|Publication Type||Journal Article|
|Year of Publication||2004|
|Authors||Brunet, J-P, Tamayo, P, Golub, TR, Mesirov, JP|
|Journal||Proceedings of the National Academy of Sciences of the United States of America|
|Pages||4164 - 9|
|Keywords||Algorithms, Cancer, Central Nervous System Neoplasms, Computational Biology, Data Interpretation, Genetic, Leukemia, Medulloblastoma, Models, Neoplasms, Statistical|
We describe here the use of nonnegative matrix factorization (NMF), an algorithm based on decomposition by parts that can reduce the dimension of expression data from thousands of genes to a handful of metagenes.

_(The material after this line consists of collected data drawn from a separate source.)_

/-! ## queueTable -/

@[simp] theorem queueTable_phase (p : Part) (o : TableOp) : (p.queueTable o).phase = p.phase := rfl
@[simp] theorem queueTable_cause (p : Part) (o : TableOp) : (p.queueTable o).cause = p.cause := rfl
@[simp] theorem queueTable_clock (p : Part) (o : TableOp) : (p.queueTable o).clock = p.clock := rfl
@[simp] theorem queueTable_calEn (p : Part) (o : TableOp) : (p.queueTable o).calEn = p.calEn := rfl
@[simp] theorem queueTable_monitor (p : Part) (o : TableOp) : (p.queueTable o).monitor = p.monitor := rfl
@[simp] theorem queueTable_decks (p : Part) (o : TableOp) : (p.queueTable o).decks = p.decks := rfl
@[simp] theorem queueTable_lanes (p : Part) (o : TableOp) : (p.queueTable o).lanes = p.lanes := rfl
@[simp] theorem queueTable_pairing (p : Part) (o : TableOp) : (p.queueTable o).pairing = p.pairing := rfl
@[simp] theorem queueTable_tickets (p : Part) (o : TableOp) : (p.queueTable o).tickets = p.tickets := rfl
@[simp] theorem queueTable_tables (p : Part) (o : TableOp) : (p.queueTable o).tables = p.tables := rfl
@[simp] theorem queueTable_audit (p : Part) (o : TableOp) : (p.queueTable o).audit = p.audit := rfl
@[simp] theorem queueTable_link (p : Part) (o : TableOp) : (p.queueTable o).link = p.link := rfl
@[simp] theorem queueTable_fresh (p : Part) (o : TableOp) : (p.queueTable o).fresh = p.fresh := rfl

/-! ## What each update does to its own field -/

@[simp] theorem modPairing_pairing (p : Part) (f : Pairing → Pairing) : (p.modPairing f).pairing = f p.pairing := rfl
@[simp] theorem modTickets_tickets (p : Part) (f : TicketUnit → TicketUnit) : (p.modTickets f).tickets = f p.tickets := rfl
@[simp] theorem modTables_tables (p : Part) (f : TableStore → TableStore) : (p.modTables f).tables = f p.tables := rfl
@[simp] theorem modAudit_audit (p : Part) (f : AuditUnit → AuditUnit) : (p.modAudit f).audit = f p.audit := rfl
@[simp] theorem modTrail_audit (p : Part) (f : Trail → Trail) :
    (p.modTrail f).audit = { p.audit with trail := f p.audit.trail } := rfl
@[simp] theorem modStore_store (p : Part) (f : Store → Store) : (p.modStore f).store = f p.store := rfl
@[simp] theorem modLink_link (p : Part) (f : Link → Link) : (p.modLink f).link = f p.link := rfl
@[simp] theorem elapse_clock (p : Part) (dt : Nat) : (p.elapse dt).clock = p.clock.elapse dt := rfl

/-! ## Lanes, ends and decks -/

@[simp] theorem lane_modLane_self (p : Part) (l : LaneId) (f : Lane → Lane) : (p.modLane l f).lane l = f (p.lane l) := by
  cases l <;> rfl

@[simp] theorem lane_modLane_other (p : Part) (l : LaneId) (f : Lane → Lane) :
    (p.modLane l f).lane l.other = p.lane l.other := by
  cases l <;> rfl

theorem lane_modLane (p : Part) (l m : LaneId) (f : Lane → Lane) :
    (p.modLane l f).lane m = if m = l then f (p.lane l) else p.lane m := by
  cases l <;> cases m <;> rfl

@[simp] theorem visit_setVisit (p : Part) (l : LaneId) (v : Visit) : (p.setVisit l v).visit l = some v := by
  cases l <;> rfl

@[simp] theorem laneEnd_modEnd_self (p : Part) (l : LaneId) (e : LaneEnd) (f : EndState → EndState) :
    (p.modEnd l e f).laneEnd l e = f (p.laneEnd l e) := by
  cases l <;> cases e <;> rfl

theorem laneEnd_modEnd (p : Part) (l m : LaneId) (e e' : LaneEnd) (f : EndState → EndState) :
    (p.modEnd l e f).laneEnd m e' = if m = l ∧ e' = e then f (p.laneEnd l e) else p.laneEnd m e' := by
  cases l <;> cases m <;> cases e <;> cases e' <;> rfl

@[simp] theorem deck_setDeck_self (p : Part) (d : DeckId) (x : Deck) : (p.setDeck d x).deck d = x := by
  simp [Part.setDeck, Part.deck]

theorem deck_setDeck (p : Part) (d e : DeckId) (x : Deck) :
    (p.setDeck d x).deck e = if e = d then x else p.deck e := by
  by_cases h : e = d
  · subst h; simp
  · have h' : d.val ≠ e.val := fun x => h (Fin.ext x.symm)
    simp [Part.setDeck, Part.deck, h, h']

@[simp] theorem deck_modDeck_self (p : Part) (d : DeckId) (f : Deck → Deck) : (p.modDeck d f).deck d = f (p.deck d) := by
  simp [Part.modDeck]

theorem deck_modDeck (p : Part) (d e : DeckId) (f : Deck → Deck) :
    (p.modDeck d f).deck e = if e = d then f (p.deck d) else p.deck e := by
  simp [Part.modDeck, deck_setDeck]

/-- Emptying the slot leaves nothing of the exit axle count entered before (R72, R85). -/
@[simp] theorem emptySlot_enterExit (x : Lane) : x.enterExit.emptySlot = x.emptySlot := rfl

/-! ## What leaves a lane, a deck or a visit alone -/

@[simp] theorem lane_modDeck (p : Part) (d : DeckId) (f : Deck → Deck) (m : LaneId) : (p.modDeck d f).lane m = p.lane m := rfl
@[simp] theorem visit_modDeck (p : Part) (d : DeckId) (f : Deck → Deck) (m : LaneId) : (p.modDeck d f).visit m = p.visit m := rfl
@[simp] theorem deck_modLane (p : Part) (l : LaneId) (f : Lane → Lane) (i : DeckId) : (p.modLane l f).deck i = p.deck i := rfl
@[simp] theorem deck_modEnd (p : Part) (l : LaneId) (e : LaneEnd) (f : EndState → EndState) (i : DeckId) : (p.modEnd l e f).deck i = p.deck i := rfl
@[simp] theorem deck_setVisit (p : Part) (l : LaneId) (v : Visit) (i : DeckId) : (p.setVisit l v).deck i = p.deck i := rfl
@[simp] theorem deck_modBlocks (p : Part) (l : LaneId) (f : Blocks → Blocks) (i : DeckId) : (p.modBlocks l f).deck i = p.deck i := rfl
@[simp] theorem deck_bothBlocks (p : Part) (f : Blocks → Blocks) (i : DeckId) : (p.bothBlocks f).deck i = p.deck i := rfl
@[simp] theorem lane_modPairing (p : Part) (f : Pairing → Pairing) (m : LaneId) : (p.modPairing f).lane m = p.lane m := rfl
@[simp] theorem visit_modPairing (p : Part) (f : Pairing → Pairing) (m : LaneId) : (p.modPairing f).visit m = p.visit m := rfl
@[simp] theorem deck_modPairing (p : Part) (f : Pairing → Pairing) (i : DeckId) : (p.modPairing f).deck i = p.deck i := rfl
@[simp] theorem lane_modTickets (p : Part) (f : TicketUnit → TicketUnit) (m : LaneId) : (p.modTickets f).lane m = p.lane m := rfl
@[simp] theorem visit_modTickets (p : Part) (f : TicketUnit → TicketUnit) (m : LaneId) : (p.modTickets f).visit m = p.visit m := rfl
@[simp] theorem deck_modTickets (p : Part) (f : TicketUnit → TicketUnit) (i : DeckId) : (p.modTickets f).deck i = p.deck i := rfl
@[simp] theorem lane_modTables (p : Part) (f : TableStore → TableStore) (m : LaneId) : (p.modTables f).lane m = p.lane m := rfl
@[simp] theorem visit_modTables (p : Part) (f : TableStore → TableStore) (m : LaneId) : (p.modTables f).visit m = p.visit m := rfl
@[simp] theorem deck_modTables (p : Part) (f : TableStore → TableStore) (i : DeckId) : (p.modTables f).deck i = p.deck i := rfl
@[simp] theorem lane_modAudit (p : Part) (f : AuditUnit → AuditUnit) (m : LaneId) : (p.modAudit f).lane m = p.lane m := rfl
@[simp] theorem visit_modAudit (p : Part) (f : AuditUnit → AuditUnit) (m : LaneId) : (p.modAudit f).visit m = p.visit m := rfl
@[simp] theorem deck_modAudit (p : Part) (f : AuditUnit → AuditUnit) (i : DeckId) : (p.modAudit f).deck i = p.deck i := rfl
@[simp] theorem lane_modTrail (p : Part) (f : Trail → Trail) (m : LaneId) : (p.modTrail f).lane m = p.lane m := rfl
@[simp] theorem visit_modTrail (p : Part) (f : Trail → Trail) (m : LaneId) : (p.modTrail f).visit m = p.visit m := rfl
@[simp] theorem deck_modTrail (p : Part) (f : Trail → Trail) (i : DeckId) : (p.modTrail f).deck i = p.deck i := rfl
@[simp] theorem lane_modStore (p : Part) (f : Store → Store) (m : LaneId) : (p.modStore f).lane m = p.lane m := rfl
@[simp] theorem visit_modStore (p : Part) (f : Store → Store) (m : LaneId) : (p.modStore f).visit m = p.visit m := rfl
@[simp] theorem deck_modStore (p : Part) (f : Store → Store) (i : DeckId) : (p.modStore f).deck i = p.deck i := rfl
@[simp] theorem lane_modLink (p : Part) (f : Link → Link) (m : LaneId) : (p.modLink f).lane m = p.lane m := rfl
@[simp] theorem visit_modLink (p : Part) (f : Link → Link) (m : LaneId) : (p.modLink f).visit m = p.visit m := rfl
@[simp] theorem deck_modLink (p : Part) (f : Link → Link) (i : DeckId) : (p.modLink f).deck i = p.deck i := rfl
@[simp] theorem lane_elapse (p : Part) (dt : Nat) (m : LaneId) : (p.elapse dt).lane m = p.lane m := rfl
@[simp] theorem visit_elapse (p : Part) (dt : Nat) (m : LaneId) : (p.elapse dt).visit m = p.visit m := rfl
@[simp] theorem deck_elapse (p : Part) (dt : Nat) (i : DeckId) : (p.elapse dt).deck i = p.deck i := rfl
@[simp] theorem lane_respond (p : Part) (c : U16) (r : Req) (o : RespOutcome) (m : LaneId) : (p.respond c r o).lane m = p.lane m := rfl
@[simp] theorem visit_respond (p : Part) (c : U16) (r : Req) (o : RespOutcome) (m : LaneId) : (p.respond c r o).visit m = p.visit m := rfl
@[simp] theorem deck_respond (p : Part) (c : U16) (r : Req) (o : RespOutcome) (i : DeckId) : (p.respond c r o).deck i = p.deck i := rfl
@[simp] theorem lane_done (p : Part) (c : U16) (r : Req) (d : RespData) (m : LaneId) : (p.done c r d).lane m = p.lane m := rfl
@[simp] theorem visit_done (p : Part) (c : U16) (r : Req) (d : RespData) (m : LaneId) : (p.done c r d).visit m = p.visit m := rfl
@[simp] theorem deck_done (p : Part) (c : U16) (r : Req) (d : RespData) (i : DeckId) : (p.done c r d).deck i = p.deck i := rfl
@[simp] theorem lane_refuse (p : Part) (c : U16) (r : Req) (x : Reason) (m : LaneId) : (p.refuse c r x).lane m = p.lane m := rfl
@[simp] theorem visit_refuse (p : Part) (c : U16) (r : Req) (x : Reason) (m : LaneId) : (p.refuse c r x).visit m = p.visit m := rfl
@[simp] theorem deck_refuse (p : Part) (c : U16) (r : Req) (x : Reason) (i : DeckId) : (p.refuse c r x).deck i = p.deck i := rfl
@[simp] theorem lane_notify (p : Part) (b : NoticeBody) (m : LaneId) : (p.notify b).lane m = p.lane m := rfl
@[simp] theorem visit_notify (p : Part) (b : NoticeBody) (m : LaneId) : (p.notify b).visit m = p.visit m := rfl
@[simp] theorem deck_notify (p : Part) (b : NoticeBody) (i : DeckId) : (p.notify b).deck i = p.deck i := rfl
@[simp] theorem lane_queueTable (p : Part) (o : TableOp) (m : LaneId) : (p.queueTable o).lane m = p.lane m := rfl
@[simp] theorem visit_queueTable (p : Part) (o : TableOp) (m : LaneId) : (p.queueTable o).visit m = p.visit m := rfl
@[simp] theorem deck_queueTable (p : Part) (o : TableOp) (i : DeckId) : (p.queueTable o).deck i = p.deck i := rfl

Coupled with a model selection mechanism, adapted to work for any stochastic clustering algorithm, NMF is an efficient method for identification of distinct molecular patterns and provides a powerful method for class discovery. We demonstrate the ability of NMF to recover meaningful biological information from cancer-related microarray data. NMF appears to have advantages over other methods such as hierarchical clustering or self-organizing maps. We found it less sensitive to a priori selection of genes or initial conditions and able to detect alternative or context-dependent patterns of gene expression in complex biological systems. This ability, similar to semantic polysemy in text, provides a general method for robust molecular pattern discovery.